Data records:
theorem factorMarks_eq (m : Option FactorMark) :
    factorMarks m =
      { Marks.clear with overdense := decide (m = some .over), underdense := decide (m = some .under) } := by
  rcases m with _ | _ | _ <;> rfl

/-- The step time is the stretched time held in 1 ms to 60 s; the end it is held at is marked, beside the factor's mark
(R89, R90). -/
theorem stepTime_eq (stock : StockEntry) (f : Factor) (v : Int) :
    stepTime stock f v =
      let t2 := stretchedTime stock.knee stock.slope (linearTime stock.base f.f256 (bracketFactor v))
      { time := max 10 (min t2 600000)
        marks := { overdense := decide (f.mark = some .over), underdense := decide (f.mark = some .under),
                   clampLow := decide (t2 < 10), clampHigh := decide (600000 < t2), clampGuard := false } } := by
  unfold stepTime
  rw [factorMarks_eq]
  dsimp only
  generalize stretchedTime stock.knee stock.slope (linearTime stock.base f.f256 (bracketFactor v)) = t2
  by_cases hlow : t2 < 10
  · have hhigh : ¬ 600000 < t2 := by omega
    rw [if_pos hlow, show max 10 (min t2 600000) = 10 by omega]
    simp [hlow, hhigh, Marks.clear]
  by_cases hhigh : 600000 < t2
  · rw [if_neg hlow, if_pos hhigh, show max 10 (min t2 600000) = 600000 by omega]
    simp [hlow, hhigh, Marks.clear]
  · rw [if_neg hlow, if_neg hhigh, show max 10 (min t2 600000) = t2 by omega]
    simp [hlow, hhigh, Marks.clear]

/-- Settles O34: the step time and its marks from the stretched time, and the linear time's two fixed values and its bound. -/
theorem stepTimeAndMarks : Obligations.StepTimeAndMarks := by
  intro stock f v
  dsimp only
  rw [stepTime_eq]
  refine ⟨Nat.le_max_left _ _, Nat.max_le.2 ⟨by decide, Nat.min_le_right _ _⟩, rfl, rfl, fun hb => ?_, fun hf hv => ?_,
    fun hb hf _ _ => exposureProduct_lt hb hf v⟩
  · rw [hb]; exact linearTime_zero _ _
  · rw [hf, hv]; exact linearTime_clear _

end Sys2Proof.Machine
end

section
/-! The set that starts at the end of its slip's metering (O35). -/

namespace Sys2Proof.Machine

/-- The end of a gate phase as the slip's set start reads it: the lighting metered, the meter free (R65, R95). -/
def gateEnded (f : Factor) (x : Current) (s : State) : State :=
  setReadyWith (lighted f x)
    { elapse (untilGateEnd s) s with meter := { meterFree (elapse (untilGateEnd s) s).meter with timeBase := 0 } }

theorem exec_gatePhaseEnd_outside {s : State} {j : MeterJob} {x : Current} (hph : s.meter.phase = .gate)
    (hj : s.meter.job = some j) (hu : j.user = .sequencer) (hset : s.seq.set = none) (hs : s.seq.slip = some x) :
    exec .gatePhaseEnd s =
      .next (finish (stands { go := true } [] (gateEnded (factorFromCounts s.meter.count j.refCount j.cal) x s))) := by
  rw [exec_gatePhaseEnd hph, meteringEnds_outside (c := x) (j := j) (by simpa using hj) hu (by simpa using hs)
    (by simpa using hset), elapse_meterCount]
  rfl

/-- The time that passes and the metering's end change nothing that a set start's checks read (R97). -/
theorem setMayStart_gateEnded {s : State} {x : Current} {i : Fin 4} {roll : Roll} (f : Factor)
    (h : SetMayStart s x.slip i roll) : SetMayStart (gateEnded f x s) x.slip i roll := by
  obtain ⟨hready, hcamera, hstock, hframes, hmap, hceiling⟩ := setMayStart_elapse (n := untilGateEnd s) h
  exact ⟨hready, hcamera, hstock, hframes, hmap, hceiling⟩

theorem fitToOpen_gateEnded {s : State} (f : Factor) (x : Current) (h : FitToOpen s) : FitToOpen (gateEnded f x s) := by
  obtain ⟨hrun, hshut, hdoor, hgate⟩ := fitToOpen_elapse (n := untilGateEnd s) h
  exact ⟨hrun, hshut, hdoor, hgate⟩

/-- The remaining allowance at the end of the gate phase (R120). -/
theorem allowance_gateEnded (f : Factor) (x : Current) (s : State) :
    allowance (gateEnded f x s) = 10 * (guardLimitMs s - (elapse (untilGateEnd s) s).lamp.lit / Config.ms) := by
  unfold guardLimitMs
  rw [← elapse_stand (untilGateEnd s) s]
  rfl

/-- Settles O35: the metering hands its factor over, and the set start evaluated at the end of the event passes. -/
theorem setStarts : Obligations.SetStarts := by
  intro s j x i roll v vs hph hj hu hl hset hs hrun hready hi hr hstock hp hn hframes hmap hceiling hfree hshut hdoor hgate
  dsimp only
  intro ht
  have hmay : SetMayStart s x.slip i roll := ⟨hready, ⟨hi, hr⟩, hstock, by rwa [hp], by rwa [hp], hceiling⟩
  generalize hf : factorFromCounts s.meter.count j.refCount j.cal = f at ht ⊢
  rw [← allowance_gateEnded f x, ← elapse_tables (untilGateEnd s) s] at ht
  rw [← elapse_tables (untilGateEnd s) s] at hp
  rw [exec_gatePhaseEnd_outside hph hj hu hset hs, hf,
    finish_setStart (u := gateEnded f x s) (c := lighted f x) rfl rfl rfl rfl rfl ((elapse_lampState _ _).trans hl)
      (fitToOpen_gateEnded f x ⟨hrun, hshut, hdoor, hgate⟩) (setMayStart_gateEnded f hmay) hp hn
      (by simpa [gateEnded, setReadyWith] using hfree) ht]
  simp only [setBegun, gateEnded, setReadyWith, lighted, elapse_tables, elapse_money, elapse_records, elapse_stand]
  rfl

end Sys2Proof.Machine
end
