-- ==== Sys2Proof/Word.lean ====
section
/-! DEFINITION. The plain data a command works on: words, bytes, operand fields and residues. -/

namespace Sys2Proof

/-- One command word, one host bus word (R100, R80). -/
abbrev Word := BitVec 32

/-- One byte of DATA (R38). -/
abbrev Byte := BitVec 8

/-- One operand field of a command word, an unsigned 5-bit number (R101). -/
abbrev Operand := BitVec 5

/-- A host byte address of the 4 KiB window (R70). -/
abbrev BusAddr := BitVec 12

/-- A field value: a residue in [0, p) (00_scope.md R11, 10_state.md R33). -/
structure Fe where
  val : Nat
  isLt : val < Config.p
  deriving DecidableEq, Repr

/-- The residue `n mod p` (R8, R11). -/
def Fe.ofNat (n : Nat) : Fe := ⟨n % Config.p, Nat.mod_lt _ Config.p_pos⟩

end Sys2Proof
end

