/-- PT_TOEXT, PT_TOPROJ and PT_TOCACHED write exactly the stored coordinates of their formulas (R227, R228, R229, R334;
derived). -/
def Obligations.PointConversionsWriteTheFormulas : Prop :=
  RowDecides 0x23 0xFFFC00FF (fun rd ra _ _ => .ptToext rd ra) ∧
  RowDecides 0x24 0xFFFC00FF (fun rd ra _ _ => .ptToproj rd ra) ∧
  RowDecides 0x25 0xFFFC00FF (fun rd ra _ _ => .ptTocached rd ra) ∧
  (∀ x y z t : Fe,
    PointUnaryResult .ptToext (.compl ⟨x, y, z, t⟩) (.ext ⟨x.mul t, y.mul z, z.mul t, x.mul y⟩) ∧
    PointUnaryResult .ptToproj (.compl ⟨x, y, z, t⟩) (.proj ⟨x.mul t, y.mul z, z.mul t⟩) ∧
    PointUnaryResult .ptToproj (.ext ⟨x, y, z, t⟩) (.proj ⟨x, y, z⟩) ∧
    PointUnaryResult .ptTocached (.ext ⟨x, y, z, t⟩) (.cached ⟨y.add x, y.sub x, z, t.mul Rom.d2⟩)) ∧
  PointSourceErrors .ptToext 7 [3] ∧ PointSourceErrors .ptToproj 7 [3, 1] ∧ PointSourceErrors .ptTocached 7 [1]

/-- PT_DBL writes exactly the Completed coordinates of the doubling formula, from EXT or PROJ (R230, R334; derived). -/
def Obligations.PointDoublingWritesTheFormula : Prop :=
  RowDecides 0x26 0xFFFC00FF (fun rd ra _ _ => .ptDbl rd ra) ∧
  (∀ x y z t : Fe,
    let y3 := (y.mul y).add (x.mul x)
    let z3 := (y.mul y).sub (x.mul x)
    let value : PReg := .compl ⟨((x.add y).mul (x.add y)).sub y3, y3, z3, z.sq2.sub z3⟩
    PointUnaryResult .ptDbl (.ext ⟨x, y, z, t⟩) value ∧ PointUnaryResult .ptDbl (.proj ⟨x, y, z⟩) value) ∧
  PointSourceErrors .ptDbl 7 [1, 2]

/-- PT_ADD and PT_SUB write exactly the Completed coordinates of the mixed formulas (R231, R232, R334; derived). -/
def Obligations.PointMixedAdditionWritesTheFormula : Prop :=
  RowDecides 0x27 0xFF8000FF (fun rd ra rb _ => .ptAdd rd ra rb) ∧
  RowDecides 0x28 0xFF8000FF (fun rd ra rb _ => .ptSub rd ra rb) ∧
  PointMixedRule .ptAdd (fun e k =>
    let pp := (e.y.add e.x).mul k.yPlusX
    let mm := (e.y.sub e.x).mul k.yMinusX
    let tt := k.t2d.mul e.t
    let zz := (Fe.ofNat 2).mul (e.z.mul k.z)
    ⟨pp.sub mm, pp.add mm, zz.add tt, zz.sub tt⟩) ∧
  PointMixedRule .ptSub (fun e k =>
    let pp := (e.y.add e.x).mul k.yMinusX
    let mm := (e.y.sub e.x).mul k.yPlusX
    let tt := k.t2d.mul e.t
    let zz := (Fe.ofNat 2).mul (e.z.mul k.z)
    ⟨pp.sub mm, pp.add mm, zz.sub tt, zz.add tt⟩)

/-- PT_NEG writes (−X, Y, Z, −T) for EXT and (−X, Y, Z) for PROJ (R233, R334; derived). -/
def Obligations.PointNegationKeepsTheTag : Prop :=
  RowDecides 0x29 0xFFFC00FF (fun rd ra _ _ => .ptNeg rd ra) ∧
  (∀ x y z t : Fe,
    PointUnaryResult .ptNeg (.ext ⟨x, y, z, t⟩) (.ext ⟨Fe.zero.sub x, y, z, Fe.zero.sub t⟩) ∧
    PointUnaryResult .ptNeg (.proj ⟨x, y, z⟩) (.proj ⟨Fe.zero.sub x, y, z⟩)) ∧
  PointSourceErrors .ptNeg 7 [1, 2]

/-- PT_GET copies the stored coordinate c_rb of P[ra] to F[rd], and c3 of PROJ is TAG(rb) (R235). -/
def Obligations.PointGetReadsTheStoredCoordinate : Prop :=
  RowDecides 0x2A 0xFF8000FF (fun rd ra rb _ => .ptGet rd ra rb) ∧
  ∀ (s : State) (rd ra rb : Operand), ra.toNat ≤ 7 →
    (∀ v, (s.pointEntry ra).coords[rb.toNat]? = some v →
      exec (.ptGet rd ra rb) s = .next (s.doneWithField rd v)) ∧
    (3 < rb.toNat → FailsWith s (exec (.ptGet rd ra rb) s) .badOperand .rb) ∧
    (rb.toNat ≤ 3 → s.pointEntry ra = .empty → FailsWith s (exec (.ptGet rd ra rb) s) .uninit .ra) ∧
    (rb.toNat = 3 → (s.pointEntry ra).tagCode = 2 → FailsWith s (exec (.ptGet rd ra rb) s) .tag .rb)

/-- PT_ENC stores the compressed point: y little-endian with the parity of x in bit 255 (R234, R334; derived). -/
def Obligations.PointEncodeStoresCompressedBytes : Prop :=
  RowDecides 0x2B 0xFFFC00FF (fun rd ra _ _ => .ptEnc rd ra) ∧
  (∀ (s : State) (rd ra : Operand) (x y z t : Fe), ra.toNat ≤ 7 → s.data.wf →
    (s.pointEntry ra = .ext ⟨x, y, z, t⟩ ∨ s.pointEntry ra = .proj ⟨x, y, z⟩) →
    StoresBytes s (exec (.ptEnc rd ra) s) (32 * rd.toNat)
      (leBytes 32 ((y.mul (z.pow (Config.p - 2))).val + 2 ^ 255 * ((x.mul (z.pow (Config.p - 2))).val % 2)))) ∧
  PointSourceErrors .ptEnc 31 [1, 2]

/-- PT_DEC writes (EXT, x, y, 1, xy) with FLAG = 1, or EMPTY with FLAG = 0 and no error (R237, R337). -/
def Obligations.PointDecodeWritesPointAndFlag : Prop :=
  RowDecides 0x2C 0xFFFC00FF (fun rd ra _ _ => .ptDec rd ra) ∧
  ∀ (s : State) (rd ra : Operand), rd.toNat ≤ 7 →
    (∀ a, decodePoint (s.src.data.readBytes (32 * ra.toNat) 32) = some a →
      exec (.ptDec rd ra) s = .next { s with
        pReg := s.pReg.setIfInBounds rd.toNat (.ext ⟨a.x, a.y, Fe.one, a.x.mul a.y⟩), flag := true,
        pending := none, done := true }) ∧
    (decodePoint (s.src.data.readBytes (32 * ra.toNat) 32) = none →
      exec (.ptDec rd ra) s = .next { s with
        pReg := s.pReg.setIfInBounds rd.toNat .empty, flag := false, pending := none, done := true })
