theorem Cached.Represents.neg {k : Cached} {b : Affine} (h : k.Represents b) : k.neg.Represents b.neg where
  onCurve := Affine.neg_onCurve h.onCurve
  z_ne := h.z_ne
  yPlusX_eq := by simp [Cached.neg, Affine.neg, h.yMinusX_eq, sub_eq_add_neg]
  yMinusX_eq := by simp [Cached.neg, Affine.neg, h.yPlusX_eq]
  t2d_eq := by simp [Cached.neg, Affine.neg, h.t2d_eq]

/-- Mixed subtraction is mixed addition of the negated Cached point (R232). -/
theorem Ext.sub_eq_add_neg (e : Ext) (k : Cached) : e.sub k = e.add k.neg := by
  simp only [Ext.sub, Ext.add, Cached.neg, Compl.mk.injEq, true_and]
  constructor <;> refine Fe.toZ_injective ?_ <;> simp only [Fe.toZ_add, Fe.toZ_sub, Fe.toZ_mul, Fe.toZ_neg] <;> ring

theorem Ext.Represents.sub {e : Ext} {k : Cached} {a b : Affine} (he : e.Represents a) (hk : k.Represents b) :
    (e.sub k).Represents (a.add b.neg) := e.sub_eq_add_neg k ▸ he.add hk.neg

/-! ### Decoding (R236) -/

/-- The candidate the decoder accepts is a root of `v·x² = u` (R236). -/
theorem squareRootRatio_root {u v x : Fe} (h : squareRootRatio u v = some x) : v.toZ * x.toZ ^ 2 = u.toZ := by
  unfold squareRootRatio at h
  simp only at h
  split at h
  · next hu =>
    obtain rfl := Option.some.inj h
    simpa [pow_two] using congrArg Fe.toZ hu
  · split at h
    · next hu =>
      obtain rfl := Option.some.inj h
      have hu : v.toZ * ((candidateRoot u v).toZ * (candidateRoot u v).toZ) = -u.toZ := by
        simpa using congrArg Fe.toZ hu
      rw [Fe.toZ_mul]
      linear_combination v.toZ * (candidateRoot u v).toZ ^ 2 * Rom.toZ_sqrtm1_sq - hu
    · cases h

theorem decodePoint_onCurve {s : List Byte} {a : Affine} (h : decodePoint s = some a) : a.onCurve := by
  unfold decodePoint at h
  simp only at h
  split at h
  · cases h
  · split at h
    · cases h
    · next x hx =>
      have hroot := squareRootRatio_root hx
      simp only [Fe.toZ_add, Fe.toZ_sub, Fe.toZ_mul, Fe.toZ_one] at hroot
      split at h
      · cases h
      · split at h <;> cases h <;> rw [onCurve_iff]
        · linear_combination -hroot
        · rw [Fe.toZ_neg]
          linear_combination -hroot

/-! ### Scalar multiplication (44_scalar_mult.md R273–R280) -/

theorem Rom.identity_represents : Rom.identity.Represents Affine.identity :=
  Affine.toExt_represents Affine.identity_onCurve

/-- Double-and-add on representations follows double-and-add on the curve (R280). -/
theorem extMul_represents {e : Ext} {a : Affine} (h : e.Represents a) (k n : Nat) :
    (extMul e k n).Represents (a.mul k n) := by
  induction k generalizing n with
  | zero => exact Rom.identity_represents
  | succ k ih =>
    simp only [extMul, Affine.mul]
    split
    · exact Rom.identity_represents
    · have hd := (ih (n / 2)).toProj.dbl.toExt
      split
      · exact (hd.add h.toCached).toExt
      · exact hd

theorem Rom.base_affine_onCurve : Rom.base.affine.onCurve := by unfold Affine.onCurve; decide +kernel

*WHAT TO PRODUCE*: Above are some lines. Repeat exactly, and only, those from the line that has "(∀ (s : State)" through the line that has "StoresBytes s (exec".

*OUTPUT FOR THIS TASK*:
  (∀ (s : State) (rd ra : Operand) (x y z t : Fe), ra.toNat ≤ 7 → s.data.wf →
    (s.pointEntry ra = .ext ⟨x, y, z, t⟩ ∨ s.pointEntry ra = .proj ⟨x, y, z⟩) →
    StoresBytes s (exec (.ptEnc rd ra) s) (32 * rd.toNat)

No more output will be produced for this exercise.